Don’t waste your time with intricate Rube Goldberg contraptions. They can be as simple as breaking into your buddy’s room and taping all his things to the wall. Or even typing 58008 (BOOBS) onto his calculator while he’s not looking. Just remember: Never forget to lock your door and sign off of Facebook. The only good Facebook rape is one that ruins the integrity and character of your friend subtly, like having him join a Holocaust denier group or commenting “Nice titz cuz!” on his cousin’s wedding portrait.
If there was ever an acceptable place on planet Earth to wear ugly flip-flops, it’s dorm showers. What appears to be spilt conditioner never is.

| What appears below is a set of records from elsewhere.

-- ==== Sys2Proof/Laws/Blitter.lean ====
section
/-! SUPPORT. What the blit does to one pixel, said once (spec/43_display_blitter.md R134 to R136). -/

namespace Sys2Proof.Machine

/-- Toggling changes one pixel. -/
theorem DisplayBuffer.pixel_toggle (fb : DisplayBuffer) (x x' : Fin 64) (y y' : Fin 32) :
    (fb.toggle x y).pixel x' y' = if x' = x ∧ y' = y then !fb.pixel x y else fb.pixel x' y' := by
  simp only [DisplayBuffer.toggle, DisplayBuffer.pixel, Fin.getElem_fin, Vector.getElem_set, Fin.ext_iff]
  split
  · next h => simp only [Vector.getElem_set, ← h, and_true]; grind
  · grind

@[simp] theorem DisplayBuffer.pixel_allOff (x : Fin 64) (y : Fin 32) : DisplayBuffer.allOff.pixel x y = false := by
  simp [DisplayBuffer.allOff, DisplayBuffer.pixel]

/-- Two display buffers with the same pixels are equal. -/
theorem DisplayBuffer.ext_pixel {a b : DisplayBuffer} (h : ∀ x y, a.pixel x y = b.pixel x y) : a = b := by
  apply Vector.ext; intro j hj
  apply Vector.ext; intro i hi
  exact h ⟨i, hi⟩ ⟨j, hj⟩

/-- Toggling distinct pixels flips exactly those. -/
theorem blitPixels_pixel (ps : List Pixel) (fb : DisplayBuffer) (hit : Bool) (hnd : ps.Nodup) (x : Fin 64)
    (y : Fin 32) : (blitPixels fb hit ps).1.pixel x y = (fb.pixel x y ^^ decide ((x, y) ∈ ps)) := by
  induction ps generalizing fb hit with
  | nil => simp [blitPixels]
  | cons p ps ih =>
    obtain ⟨px, py⟩ := p
    rw [List.nodup_cons] at hnd
    rw [blitPixels, ih _ _ hnd.2, DisplayBuffer.pixel_toggle]
    by_cases h : x = px ∧ y = py
    · obtain ⟨rfl, rfl⟩ := h
      simp [hnd.1]
    · have : ¬ (x, y) = (px, py) := by simpa using h
      simp [h, this]

/-- The collision flag of distinct pixels: one of them was on before the blit (R135, R136). -/
theorem blitPixels_hit (ps : List Pixel) (fb : DisplayBuffer) (hit : Bool) (hnd : ps.Nodup) :
    (blitPixels fb hit ps).2 = (hit || ps.any fun p => fb.pixel p.1 p.2) := by
  induction ps generalizing fb hit with
  | nil => simp [blitPixels]
  | cons p ps ih =>
    obtain ⟨px, py⟩ := p
    rw [List.nodup_cons] at hnd
    rw [blitPixels, ih _ _ hnd.2, List.any_cons, ← Bool.or_assoc]
    have hsame : ∀ q ∈ ps, (fb.toggle px py).pixel q.1 q.2 = fb.pixel q.1 q.2 := fun q hq => by
      rw [DisplayBuffer.pixel_toggle, if_neg]
      rintro ⟨h1, h2⟩
      exact hnd.1 (by rwa [show (px, py) = q from Prod.ext h1.symm h2.symm])
    congr 1
    rw [Bool.eq_iff_iff, List.any_eq_true, List.any_eq_true]
    exact exists_congr fun q => and_congr_right fun hq => by rw [hsame q hq]

/-- Which pixels a sprite row toggles. -/
theorem mem_rowPixels {x0 y0 r : Nat} {row : Byte} {p : Pixel} :
    p ∈ rowPixels x0 y0 r row ↔ ∃ c < 8, row.getLsbD (7 - c) = true ∧ p = spritePixel x0 y0 r c := by
  simp only [rowPixels, List.mem_map, List.mem_filter, List.mem_range, and_assoc, eq_comm]

/-- Which pixels a sprite toggles: bit 7 - c of row k lands at column x0 + c, row y0 + k, both wrapped. -/
theorem mem_spritePixels {x0 y0 r : Nat} {rows : List Byte} {p : Pixel} :
    p ∈ spritePixels x0 y0 r rows ↔
      ∃ k row, rows[k]? = some row ∧ ∃ c < 8, row.getLsbD (7 - c) = true ∧ p = spritePixel x0 y0 (r + k) c := by
  induction rows generalizing r with
  | nil => simp [spritePixels]
  | cons row rows ih =>
    rw [spritePixels, List.mem_append, mem_rowPixels, ih]
    constructor
    · rintro (⟨c, hc⟩ | ⟨k, row', hk, c, hc⟩)
      · exact ⟨0, row, rfl, c, hc⟩
      · exact ⟨k + 1, row', hk, c, by rwa [show r + (k + 1) = r + 1 + k by omega]⟩
    · rintro ⟨k, row', hk, c, hc⟩
      cases k with
      | zero => cases hk; exact .inl ⟨c, hc⟩
      | succ k => exact .inr ⟨k, row', hk, c, by rwa [show r + 1 + k = r + (k + 1) by omega]⟩

end Sys2Proof.Machine
end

They essentially become group masturbation chambers largely because they are the only private spaces left.
During finals, an entire dorm will turn into a stress cave of nail-biters freaking out about all the stuff they need to catch up on. Everyone abandons hygiene and just wears sweatpants. Have some goddamn self-respect and take care of yourself. Spending 20 minutes taking a shower, brushing your teeth and putting on a pair of acceptable pants is not going to make you fail the exam. Having low self-esteem because you look like complete shit is the worst state of mind to be in before a 200 question multiple choice on Ancient Civ’.
Despite the blaring of shitty music or the weird smell at meal hall, dorm living is a fun and sloppy way to spend your later teens. But like all good things, it has its shelf-life. The acceptable portion of your university career spent in dorms should be limited to first and second year at most. Anyone living in dorms in their third and higher years is a social hand grenade too weird to find friends cheap enough to split an off-campus house with. You’ll probably be looking forward to moving off-campus anyways, after two years of high-density debauchery your genitals and liver will need a break. Although you'll look back fondly, you’ll get flashbacks about excessive drug use, cargo shorts, and unprotected sex, making dorm living your personal 'Nam.